Elsewhere she uses certain tricks which before her only belonged to prose:
His colorless, somewhat faded life
From a sentimental point of view, of course.
It also happens that through care that she slips into preciousness and mannerism. And certain poems from Paysage cruel or Demeures are close to jumbles and bagnaudes:
There are so many leaves that turn
Nits, in the hollows to rot
Who can see again as he was
The being who put him in trances? ...
Sometimes too, we think of Rutebeuf (if Rutebeuf had known physics and psychoanalysis): it is the same naturalness in the alert and, in the confession, the same alarming rigor:
On living cards, queens and kings
Moving gently, we could hear their voices.
I say to my partner, have you seen that?
But she turns away and tells me to shut up.
Moreover, the Baroque offers some glorious names: in philosophy, Zeno, Kierkegaard; in the novel, Swift, Bernardin de Saint-Pierre, Jarry. In poetry, Persia, d'Aubigné, John Donne...
These are men and we are tempted to add that with Édith Boissonnas it is finally the voice of a woman that we hear. Then we realize that it is any human who tells us in his poems what any human had not yet said. There is an astonishing word from Charles Lamb about this poet, Shakespeare, who is not so far from the Baroque: “Shakespeare resembled all men except in that he resembled all men.”
Jean Paulhan, 1950, in Complete Works, Tchou.
Resources
Edith Boissonnas in the Paulhan circle: lyricism and society, University of Neuchâtel
Edith Boissonnas, writing in its raw state, University of Neuchâtel
The free and daring life of Edith Boissonnas - Le Temps
See also, by Jean Paulhan :
Bibliography of texts published in the NRF
The texts below, published in La Nouvelle Revue Française, are grouped into four main sets: texts by Édith Boissonnas, notes and columns by the author, texts about the author, and, when available, translations by the author.
Texts by Édith Boissonnas
- Les Limaces, 1953-04-01
- Poèmes, 1955-01-01
- Poèmes, 1956-04-01
- En retard, 1957-11-01
- Proses, 1958-09-01
- L'Entonnoir, 1959-01-01
- Âme, 1959-08-01
- Limbe, 1961-03-01
- Mue, 1962-01-01
- En deçà, 1962-08-01
- Notes, 1963-07-01
- Poèmes, 1964-09-01
- L'Embellie, 1966-03-01
- Une approche indirecte, 1967-06-01
Notes by Édith Boissonnas
These texts by Édith Boissonnas may include reading notes, mood notes, performance reviews, miscellaneous pieces, or previously unpublished texts. They appeared in NRF sections such as Chronique des romans, L'air du mois, Le temps comme il passe, etc., or in tribute issues.

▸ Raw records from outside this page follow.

/-- Settles O5: both steps are eight iterations of the generator, and at `POLY` the reverse iteration undoes the forward one. -/
theorem reverseStepUndoesForwardStep : Obligations.ReverseStepUndoesForwardStep := by
  refine fun r b => ⟨?_, revstep_crcstep r b⟩
  rintro s rfl
  simpa only [revstep, crcstep, stepIndex, ftab_eq_genf, rtab_eq_genr, Config.poly] using revstep_crcstep r b

/-- Settles O23: the two steps undo each other. -/
theorem forwardStepIsBijective : Obligations.ForwardStepIsBijective :=
  fun b => ⟨(revstep_crcstep · b), (crcstep_revstep · b)⟩

theorem genf_xor (p : Word) (a b : Byte) : genf p (a ^^^ b) = genf p a ^^^ genf p b := by
  rw [genf, zext32_xor, iterate_xor _ (genfStep_xor p), ← genf, ← genf]

theorem genr_xor (p : Word) (a b : Byte) : genr p (a ^^^ b) = genr p a ^^^ genr p b := by
  rw [genr, zext32_xor, BitVec.shiftLeft_xor_distrib, iterate_xor _ (genrStep_xor p), ← genr, ← genr]

theorem genf_zero (p : Word) : genf p 0#8 = 0#32 := by
  simpa using genf_xor p 0#8 0#8

theorem genr_zero (p : Word) : genr p 0#8 = 0#32 := by
  simpa using genr_xor p 0#8 0#8

/-- Settles O6: each iteration is linear, so eight of them are. -/
theorem generatorsAreLinearOverXor : Obligations.GeneratorsAreLinearOverXor :=
  ⟨fun p a b => ⟨genf_xor p a b, genr_xor p a b, genf_zero p, genr_zero p⟩, by decide, by decide⟩

/-- Settles O1: the iterates are such a sequence, and any such sequence is the iterates. -/
theorem genfIsEightForwardIterations : Obligations.GenfIsEightForwardIterations := by
  refine ⟨fun p n => ⟨(iterate (genfStep p) · (zext32 n)), ⟨rfl, fun k _ => iterate_succ_last ..⟩, rfl⟩, ?_⟩
  rintro c ⟨h0, hstep⟩
  rw [map_sequence_eq_map_iterate (f := genfStep 0xEDB88320#32) h0 hstep]
  decide

/-- One iteration in the order that R51 rules out: the XOR after the shift (90_conflicts.md C1). -/
def genrStepXorLast (p c : Word) : Word :=
  if c.getLsbD 31 then ((c <<< 1) ^^^ p) ||| 1#32 else c <<< 1

/-- Settles O2: the iterates are such a sequence, and any such sequence is the iterates; so for the other order. -/
theorem genrIsEightReverseIterations : Obligations.GenrIsEightReverseIterations := by
  refine ⟨fun p n => ⟨(iterate (genrStep p) · (zext32 n <<< 24)), ⟨rfl, fun k _ => iterate_succ_last ..⟩, rfl⟩, ?_, ?_, ?_⟩
  · intro p c
    rw [shiftLeft_or_one, shiftLeft_or_one, BitVec.shiftLeft_xor_distrib, BitVec.xor_assoc]
  · rintro c ⟨h0, hstep⟩
    rw [map_sequence_eq_map_iterate (f := genrStep 0xEDB88320#32) h0 hstep]
    decide
  · intro d h0 hstep
    rw [← iterate_eq_sequence (genrStepXorLast 0xEDB88320#32) 8 0x01000000#32 d h0 hstep]
    decide

/-- Settles O3: the word is the command's encoding, and the command responds on the port alone. -/
theorem genfCompletes : Obligations.GenfCompletes := by
  refine ⟨fun n => by rw [← encode_genf, decode_encode], fun n s => exec_eq (.genf n) s, ?_⟩
  decide

/-- Settles O4: the word is the command's encoding, and the command responds on the port alone. -/
theorem genrCompletes : Obligations.GenrCompletes := by
  refine ⟨fun n => by rw [← encode_genr, decode_encode], fun n s => exec_eq (.genr n) s, ?_⟩
  decide

end Sys2Proof.Machine
end

section
/-! SUPPORT. The words of the two tables at `POLY`: each is one step of the datapath from a bare index, so that the inverse steps tie
the reverse table to the forward one (R58). -/

namespace Sys2Proof.Machine

/-- The forward step from a register that holds an index alone reads the table word of that index (R70). -/
theorem crcstep_zext32_zero (i : Byte) : crcstep (zext32 i) 0#8 = ftab i := by
  simp [crcstep, stepIndex_eq]

/-- The reverse step with the zero byte is the shift and the table word (R90). -/
theorem revstep_zero (s : Word) : revstep s 0#8 = (s <<< 8) ^^^ rtab (hi8 s) := by
  simp [revstep]

/-- R58 (b): the reverse step takes a forward table word back to its index. -/
theorem rtab_hi8_ftab (i : Byte) : rtab (hi8 (ftab i)) = (ftab i <<< 8) ^^^ zext32 i := by
  have back : (ftab i <<< 8) ^^^ rtab (hi8 (ftab i)) = zext32 i := by
    rw [← revstep_zero, ← crcstep_zext32_zero, revstep_crcstep]
  rw [← back, xor_cancel_left]

/-- The low byte of a reverse table word names the forward entry whose top byte selects it (R58). -/
theorem lo8_rtab_hi8_ftab (i : Byte) : lo8 (rtab (hi8 (ftab i))) = i := by
  simp [rtab_hi8_ftab, lo8_xor]

/-- R58 (a): the index can be read back from the top byte. -/
theorem hi8_ftab_injective : Function.Injective (hi8 ∘ ftab) :=
  Function.LeftInverse.injective (g := lo8 ∘ rtab) lo8_rtab_hi8_ftab

/-- R58 (a): a forward table word for every top byte. -/
theorem hi8_ftab_surjective : Function.Surjective (hi8 ∘ ftab) :=
  Finite.surjective_of_injective hi8_ftab_injective

/-- The ROM read and the generator do the same on the block (R60, R65). -/
theorem Block.execute_lutf (blk : Block) (i : Byte) : blk.execute (.lutf i) = blk.execute (.genf i) := by
  simp only [Block.execute_eq, ftab_eq_genf]

/-- The ROM read and the generator do the same on the block (R61, R65). -/
theorem Block.execute_lutr (blk : Block) (i : Byte) : blk.execute (.lutr i) = blk.execute (.genr i) := by
  simp only [Block.execute_eq, rtab_eq_genr]

end Sys2Proof.Machine
end

section
/-! PROOFS. The structure of the reverse table (R58) and the table ROM (R60 to R63, R65). -/

namespace Sys2Proof.Machine

/-- Settles O7: the reverse step undoes the forward step from a bare index, which gives the reverse words; their low bytes give the
indices back, so no two top bytes are equal and, the bytes being finite, every byte is one. -/
theorem reverseTableMirrorsForwardTable : Obligations.ReverseTableMirrorsForwardTable :=
  ⟨fun _ _ h => hi8_ftab_injective h, hi8_ftab_surjective, rtab_hi8_ftab⟩

/-- Settles O8: the listing, word by word. -/
theorem forwardRomHoldsGeneratorOutputs : Obligations.ForwardRomHoldsGeneratorOutputs :=
  ftab_eq_genf

/-- Settles O9: the listing, word by word. -/
theorem reverseRomHoldsGeneratorOutputs : Obligations.ReverseRomHoldsGeneratorOutputs :=
  rtab_eq_genr

/-- Settles O10: the word is the command's encoding, and the command responds on the port alone. -/
theorem lutfCompletes : Obligations.LutfCompletes := by
  refine ⟨fun i => by rw [← encode_lutf, decode_encode], fun i s => exec_eq (.lutf i) s, ?_⟩
  decide

/-- Settles O11: the word is the command's encoding, and the command responds on the port alone. -/
theorem lutrCompletes : Obligations.LutrCompletes := by
  refine ⟨fun i => by rw [← encode_lutr, decode_encode], fun i s => exec_eq (.lutr i) s, ?_⟩
  decide

/-- Settles O12: each pair of commands has one effect on the block, and the port completes it alike. -/
theorem romReadsEqualGeneratorReads : Obligations.RomReadsEqualGeneratorReads := by
  intro i s
  simp only [exec_eq, Block.execute_lutf, Block.execute_lutr, and_self]

end Sys2Proof.Machine
end

section
/-! SUPPORT. A word put together from an operation code and a byte, decoded (R36, R39, R41). -/

namespace Sys2Proof.Machine

/-- An operation code with any byte below it decodes as `decodeOp` says: the reserved field is zero (R36, R41). -/
theorem decode_assembled (op : BitVec 4) (arg : Byte) :
    decode ((op.setWidth 16 <<< 12) ||| arg.setWidth 16) = decodeOp op arg := by
  rw [decode, Laws.fieldsOf_assembled]
  rfl

end Sys2Proof.Machine
end

section
/-! SUPPORT. The forward step (R70) and the recurrence over a buffer (R74). -/

namespace Sys2Proof.Machine

/-- The byte of a word at a bit position is the low byte once the word is shifted down to it. -/
theorem lo8_shiftRight (r : Word) (k : Nat) : lo8 (r >>> k) = r.extractLsb' k 8 := by
  simp only [lo8]; ext i hi; simp

/-- The message byte only enters through the low byte of the register (R79 (b)). -/
theorem crcstep_eq_crcstep_zero (r : Word) (b : Byte) : crcstep r b = crcstep (r ^^^ zext32 b) 0#8 := by
  rw [crcstep_eq_iterate, crcstep_eq_iterate, zext32_zero, BitVec.xor_zero]

/-- The forward step is linear over XOR, as each of its eight iterations is (R79 (a)). -/
theorem crcstep_xor (r1 r2 : Word) (b1 b2 : Byte) :
    crcstep (r1 ^^^ r2) (b1 ^^^ b2) = crcstep r1 b1 ^^^ crcstep r2 b2 := by
  have regroup : r1 ^^^ r2 ^^^ (zext32 b1 ^^^ zext32 b2) = r1 ^^^ zext32 b1 ^^^ (r2 ^^^ zext32 b2) := by ac_rfl
  simp only [crcstep_eq_iterate]
  rw [zext32_xor, regroup, iterate_xor _ (genfStep_xor _)]

@[simp] theorem ftab_zero : ftab 0#8 = 0#32 := by
  rw [ftab_eq_genf, genf_zero]

theorem crcstep_zero : crcstep 0#32 0#8 = 0#32 := by
  simpa using crcstep_zext32_zero 0#8

/-- A register sent its own low byte is shifted: the table word is the zero word (R72). -/
@[simp] theorem crcstep_lo8 (r : Word) : crcstep r (lo8 r) = r >>> 8 := by
  simp [crcstep, stepIndex_eq]

/-- The new top byte is the table word's alone (R72). -/
theorem hi8_crcstep (r : Word) (b : Byte) : hi8 (crcstep r b) = hi8 (ftab (lo8 r ^^^ b)) := by
  rw [crcstep, hi8_xor, hi8_shiftRight8, BitVec.zero_xor, stepIndex_eq]

/-- The four bytes of a word, each as the low byte of what the shifts before it leave. -/
theorem le4_eq_lo8 (r : Word) : le4 r = [lo8 r, lo8 (r >>> 8), lo8 (r >>> 8 >>> 8), lo8 (r >>> 8 >>> 8 >>> 8)] := by
  simp only [← BitVec.shiftRight_add, lo8_shiftRight]
  rfl

/-- Each byte of its own shifts the register by eight, and four such shifts leave nothing (R79 (d)). -/
theorem crcFrom_le4 (r : Word) : crcFrom r (le4 r) = 0#32 := by
  have shiftedOut : r >>> 32 = 0#32 := BitVec.ushiftRight_eq_zero le_rfl
  simp [crcFrom, le4_eq_lo8, shiftedOut]

/-- The recurrence takes the last byte last (R74). -/
theorem rawcrc_append_singleton (buf : List Byte) (b : Byte) : rawcrc (buf ++ [b]) = crcstep (rawcrc buf) b :=
  List.foldl_concat ..

/-- The final XOR is the complement (R73). -/
theorem xor_xorout (r : Word) : r ^^^ Config.xorout = ~~~r :=
  BitVec.xor_allOnes

end Sys2Proof.Machine
end

section
/-! SUPPORT. Words that do not write `REG` do not matter to the block (R10, R75), and a message among such words leaves the
recurrence over its bytes. -/

namespace Sys2Proof.Machine

/-- A word that is neither `INIT` nor `UPD` leaves the block (R10). -/
theorem Block.step_of_not_writesReg (blk : Block) {w : CmdWord} (h : writesReg w = false) : (blk.step w).1 = blk := by
  cases hd : decode w with
  | error c => simp [Block.step, hd]
  | ok i =>
    obtain rfl := encode_of_decode hd
    rw [Block.step_encode, Block.execute_eq]
    cases i with
    | init | upd => simp [writesReg, hd] at h
    | genf | genr | lutf | lutr | fin => rfl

- Un poème, 1954-03-01, Les revues, les journaux
- Étrusques, 1955-12-01, Le temps, comme il passe
- L'Œuf, 1956-04-01, Le temps, comme il passe
- Tantale, 1958-07-01, Le temps, comme il passe
- Un hôte de choix, 1958-11-01, Le mois
- Autres vacances, 1959-11-01, Le mois
- Les peintures de Bernard Dufour (Galerie Pierre), 1960-05-01, Notes : les arts
- Correspondance, 1963-06-01, Le mois
- Vasarely, 1964-09-01, Notes : les arts
- Z. T., 1965-10-01, Notes : les arts
- Galets, 1966-11-01, Présences
Chronological distribution of texts published in the NRF (1908-1968)

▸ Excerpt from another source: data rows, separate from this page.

-- ==== Sys2Proof/Machine/Flags.lean ====
section
/-! DEFINITION. The engine's only flags: the codes of PHASE and CAUSE and the STATUS view of them
(spec/10_state.md R21, R22, R31). No arithmetic operation sets a flag. -/

namespace Sys2Proof.Machine

/-- The 2-bit code of a phase (R21). -/
def Phase.code : Phase → BitVec 2
  | .idle => 0
  | .absorb => 1
  | .done => 2
  | .fault => 3

/-- The 3-bit code of a cause (R22, 60_exceptions.md R176). -/
def Cause.code : Cause → BitVec 3
  | .none => 0
  | .illegalCmd => 1
  | .sequence => 2
  | .length => 3

/-- `STATUS` = `{000, CAUSE[2:0], PHASE[1:0]}` (R31), a view and no storage. -/
def status (s : State) : Byte := 0b000#3 ++ s.cause.code ++ s.phase.code

end Sys2Proof.Machine
end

This chart shows the chronological distribution of texts across the four categories defined above: Texts, Notes, Translations, and Texts about the author.

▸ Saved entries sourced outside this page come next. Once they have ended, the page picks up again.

-- ==== Sys2Proof/Proofs/CompressSequence.lean ====
section
/-! PROOFS. The micro-operations of COMPRESS, run one by one, are COMPRESS (spec/41_padding.md R112). -/

namespace Sys2Proof.Proofs
open Sys2Proof.Machine

/-! ### EXP from index 16 on (spec/42_schedule.md R128) -/

theorem exec_exp_of_le {t : BitVec 6} (ht : 16 ≤ t.toNat) (s : State) :
    exec (.exp t) s = .next (expandScheduleWord t s) :=
  if_pos ht

theorem le_toNat_of_mem_indices {width lo count : Nat} (hfit : lo + count ≤ 2 ^ width) {t : BitVec width}
    (ht : t ∈ indices width lo count) : lo ≤ t.toNat := by
  obtain ⟨m, hm, rfl⟩ := List.mem_map.mp ht
  obtain ⟨hlo, hhi⟩ := List.mem_range'_1.mp hm
  rwa [BitVec.toNat_ofNat, Nat.mod_eq_of_lt (by omega)]

/-- On a list of indices from 16 on, EXP is total, so its run is the fold of its operation. -/
theorem runAll_map_exp {l : List (BitVec 6)} (hl : ∀ t ∈ l, 16 ≤ t.toNat) (s : State) :
    runAll (l.map .exp) s = .next (l.foldl (fun s t => expandScheduleWord t s) s) := by
  lift l to List {t : BitVec 6 // 16 ≤ t.toNat} using hl
  rw [List.map_map, List.foldl_map]
  exact runAll_map (fun t => exec_exp_of_le t.2) l s

/-! ### COMPRESS (spec/41_padding.md R112) -/

/-- COMPRESS is its sequence of micro-operations, part by part in the reference order. -/
theorem runAll_compressSeq (s : State) : runAll compressSeq s = .next (compress s) := by
  have hloads := runAll_map (f := .ldw) (op := loadScheduleWord) (fun _ _ => rfl) (indices 4 0 16) s
  have hexpands := runAll_map_exp fun _ => le_toNat_of_mem_indices (lo := 16) (count := 48) (by decide)
  have hldv (u : State) : runAll [.ldv] u = .next (loadWorking u) := rfl
  have hrounds := runAll_map (f := .rnd) (op := roundStep) (fun _ _ => rfl) (indices 6 0 64)
  simp only [compressSeq, List.append_assoc]
  rw [runAll_append hloads, runAll_append (hexpands _), runAll_append (hldv _), runAll_append (hrounds _)]
  unfold compress
  rfl

/-- Settles O47: the run is COMPRESS, whose equation names the value of each field it writes. -/
theorem compressSequenceIsBlockFunction : Obligations.CompressSequenceIsBlockFunction := by
  refine ⟨length_compressSeq, fun s => ⟨compress s, runAll_compressSeq s, compress_h s, compress_w s, ?_⟩⟩
  rw [compress_eq]

end Sys2Proof.Proofs
end

section
/-! PROOFS. The message schedule: the small sigmas, LDW and EXP (spec/42_schedule.md R126 to R128). -/

namespace Sys2Proof.Proofs
open Sys2Proof.Machine

/-! ### The small sigmas (spec/42_schedule.md R126) -/

/-- `rotr` of R10 is the library's rotation. -/
theorem rotr_eq_rotateRight (x : Word) {n : Nat} (hn : n < 32) : rotr x n = x.rotateRight n := by
  rw [rotr, BitVec.rotateRight_def, Nat.mod_eq_of_lt hn]

theorem smallSigma0_eq (x : Word) :
    smallSigma0 x = x.rotateRight 7 ^^^ x.rotateRight 18 ^^^ (x >>> 3) := by
  rw [smallSigma0, rotr_eq_rotateRight x (by decide), rotr_eq_rotateRight x (by decide), shr]

theorem smallSigma1_eq (x : Word) :
    smallSigma1 x = x.rotateRight 17 ^^^ x.rotateRight 19 ^^^ (x >>> 10) := by
  rw [smallSigma1, rotr_eq_rotateRight x (by decide), rotr_eq_rotateRight x (by decide), shr]

/-- Settles O40: the rotations are the library's, and the ten listed values are evaluated. -/
theorem smallSigmas : Obligations.SmallSigmas :=
  ⟨smallSigma0_eq, smallSigma1_eq, by decide⟩

/-! ### LDW (spec/42_schedule.md R127) -/

/-- The schedule index of LDW is its 4-bit operand. -/
theorem zero_append_eq_ofNat (t : BitVec 4) : 0#2 ++ t = BitVec.ofNat 6 t.toNat :=
  BitVec.eq_of_toNat_eq (by rw [toNat_append_eq_add, BitVec.toNat_ofNat, BitVec.toNat_ofNat]; omega)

Bibliography of texts published in the journal Mesures
The texts below, published in the journal Mesures, are grouped into two sets: texts by Édith Boissonnas and texts translated by the author.
Texts by Édith Boissonnas
Bibliography of texts published in Les Cahiers de la Pleiade
The texts below, published in Les Cahiers de la Pleiade, are grouped into three sets: texts by Édith Boissonnas, texts translated by the author, and texts about the author.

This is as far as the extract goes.